Below are entries; print them exactly from the first line through the one containing "0x62 r fun index s =>".

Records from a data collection
......

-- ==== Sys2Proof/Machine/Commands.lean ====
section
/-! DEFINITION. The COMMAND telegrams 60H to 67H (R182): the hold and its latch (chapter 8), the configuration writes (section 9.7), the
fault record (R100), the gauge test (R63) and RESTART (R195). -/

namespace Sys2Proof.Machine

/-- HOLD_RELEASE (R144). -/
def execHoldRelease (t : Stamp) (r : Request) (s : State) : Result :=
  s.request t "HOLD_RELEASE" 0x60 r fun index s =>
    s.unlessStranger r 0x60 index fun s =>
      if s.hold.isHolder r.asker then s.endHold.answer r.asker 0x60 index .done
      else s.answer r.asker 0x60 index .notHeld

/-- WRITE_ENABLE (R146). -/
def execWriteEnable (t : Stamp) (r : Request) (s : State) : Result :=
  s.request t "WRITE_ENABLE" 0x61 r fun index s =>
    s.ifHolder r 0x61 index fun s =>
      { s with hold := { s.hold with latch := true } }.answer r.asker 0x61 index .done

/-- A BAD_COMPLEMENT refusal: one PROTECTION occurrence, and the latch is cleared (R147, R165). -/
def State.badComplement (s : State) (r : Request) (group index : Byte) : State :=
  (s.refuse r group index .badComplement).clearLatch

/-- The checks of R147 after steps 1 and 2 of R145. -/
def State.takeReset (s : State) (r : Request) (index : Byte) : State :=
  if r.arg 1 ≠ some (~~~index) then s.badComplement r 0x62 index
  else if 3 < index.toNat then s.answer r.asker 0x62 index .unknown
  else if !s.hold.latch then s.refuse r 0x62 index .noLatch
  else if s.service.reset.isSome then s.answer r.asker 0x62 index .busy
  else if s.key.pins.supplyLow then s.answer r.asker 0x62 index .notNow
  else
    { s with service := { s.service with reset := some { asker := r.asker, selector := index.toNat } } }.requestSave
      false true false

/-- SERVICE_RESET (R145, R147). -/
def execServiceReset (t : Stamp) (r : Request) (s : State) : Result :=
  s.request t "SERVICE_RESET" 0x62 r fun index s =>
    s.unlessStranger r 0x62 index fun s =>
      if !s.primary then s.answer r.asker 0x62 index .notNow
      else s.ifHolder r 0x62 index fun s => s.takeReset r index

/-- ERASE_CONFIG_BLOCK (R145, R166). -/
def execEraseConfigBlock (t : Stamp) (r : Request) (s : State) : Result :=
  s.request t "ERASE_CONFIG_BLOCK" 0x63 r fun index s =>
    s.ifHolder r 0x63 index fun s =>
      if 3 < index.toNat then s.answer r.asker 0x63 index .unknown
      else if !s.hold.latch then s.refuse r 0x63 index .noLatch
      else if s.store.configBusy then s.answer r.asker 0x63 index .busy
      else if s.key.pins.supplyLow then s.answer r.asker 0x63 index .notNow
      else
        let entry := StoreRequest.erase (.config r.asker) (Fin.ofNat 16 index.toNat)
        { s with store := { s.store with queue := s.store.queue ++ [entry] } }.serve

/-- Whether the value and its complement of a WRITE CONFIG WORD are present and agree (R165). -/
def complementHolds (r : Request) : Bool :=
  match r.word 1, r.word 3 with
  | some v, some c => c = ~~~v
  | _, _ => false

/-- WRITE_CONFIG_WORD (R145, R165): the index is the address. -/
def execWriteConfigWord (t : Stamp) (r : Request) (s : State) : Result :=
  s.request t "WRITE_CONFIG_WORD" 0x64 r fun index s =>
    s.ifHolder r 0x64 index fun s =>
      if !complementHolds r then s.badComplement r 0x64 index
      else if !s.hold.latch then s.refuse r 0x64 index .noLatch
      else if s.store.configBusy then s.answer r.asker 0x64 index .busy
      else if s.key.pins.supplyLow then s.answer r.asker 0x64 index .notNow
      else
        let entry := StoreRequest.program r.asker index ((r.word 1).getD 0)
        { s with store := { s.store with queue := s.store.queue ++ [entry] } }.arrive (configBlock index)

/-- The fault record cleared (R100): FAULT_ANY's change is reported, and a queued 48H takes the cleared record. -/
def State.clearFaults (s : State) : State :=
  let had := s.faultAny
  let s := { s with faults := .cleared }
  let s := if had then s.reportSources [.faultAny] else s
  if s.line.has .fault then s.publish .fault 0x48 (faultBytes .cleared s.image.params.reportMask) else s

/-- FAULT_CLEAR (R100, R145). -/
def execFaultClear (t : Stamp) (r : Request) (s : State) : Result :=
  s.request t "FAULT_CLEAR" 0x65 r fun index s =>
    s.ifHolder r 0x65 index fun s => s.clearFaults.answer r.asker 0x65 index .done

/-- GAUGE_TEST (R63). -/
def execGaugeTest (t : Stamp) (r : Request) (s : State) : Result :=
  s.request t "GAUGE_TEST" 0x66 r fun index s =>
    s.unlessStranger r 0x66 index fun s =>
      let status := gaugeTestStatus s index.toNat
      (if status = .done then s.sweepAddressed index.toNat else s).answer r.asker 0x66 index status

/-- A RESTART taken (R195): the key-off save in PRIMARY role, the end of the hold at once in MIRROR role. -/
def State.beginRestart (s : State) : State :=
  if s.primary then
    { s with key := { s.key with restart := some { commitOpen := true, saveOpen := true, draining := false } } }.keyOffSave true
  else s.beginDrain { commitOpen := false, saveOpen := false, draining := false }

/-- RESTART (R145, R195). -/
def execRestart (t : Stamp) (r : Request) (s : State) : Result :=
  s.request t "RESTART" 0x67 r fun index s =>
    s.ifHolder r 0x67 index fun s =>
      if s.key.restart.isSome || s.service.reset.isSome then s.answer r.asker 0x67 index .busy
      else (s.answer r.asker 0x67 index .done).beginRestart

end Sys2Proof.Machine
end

......

__ANSWER TO THE PROBLEM__
-- ==== Sys2Proof/Machine/Commands.lean ====
section
/-! DEFINITION. The COMMAND telegrams 60H to 67H (R182): the hold and its latch (chapter 8), the configuration writes (section 9.7), the
fault record (R100), the gauge test (R63) and RESTART (R195). -/

namespace Sys2Proof.Machine

/-- HOLD_RELEASE (R144). -/
def execHoldRelease (t : Stamp) (r : Request) (s : State) : Result :=
  s.request t "HOLD_RELEASE" 0x60 r fun index s =>
    s.unlessStranger r 0x60 index fun s =>
      if s.hold.isHolder r.asker then s.endHold.answer r.asker 0x60 index .done
      else s.answer r.asker 0x60 index .notHeld

/-- WRITE_ENABLE (R146). -/
def execWriteEnable (t : Stamp) (r : Request) (s : State) : Result :=
  s.request t "WRITE_ENABLE" 0x61 r fun index s =>
    s.ifHolder r 0x61 index fun s =>
      { s with hold := { s.hold with latch := true } }.answer r.asker 0x61 index .done

/-- A BAD_COMPLEMENT refusal: one PROTECTION occurrence, and the latch is cleared (R147, R165). -/
def State.badComplement (s : State) (r : Request) (group index : Byte) : State :=
  (s.refuse r group index .badComplement).clearLatch

/-- The checks of R147 after steps 1 and 2 of R145. -/
def State.takeReset (s : State) (r : Request) (index : Byte) : State :=
  if r.arg 1 ≠ some (~~~index) then s.badComplement r 0x62 index
  else if 3 < index.toNat then s.answer r.asker 0x62 index .unknown
  else if !s.hold.latch then s.refuse r 0x62 index .noLatch
  else if s.service.reset.isSome then s.answer r.asker 0x62 index .busy
  else if s.key.pins.supplyLow then s.answer r.asker 0x62 index .notNow
  else
    { s with service := { s.service with reset := some { asker := r.asker, selector := index.toNat } } }.requestSave
      false true false

/-- SERVICE_RESET (R145, R147). -/
def execServiceReset (t : Stamp) (r : Request) (s : State) : Result :=
  s.request t "SERVICE_RESET" 0x62 r fun index s =>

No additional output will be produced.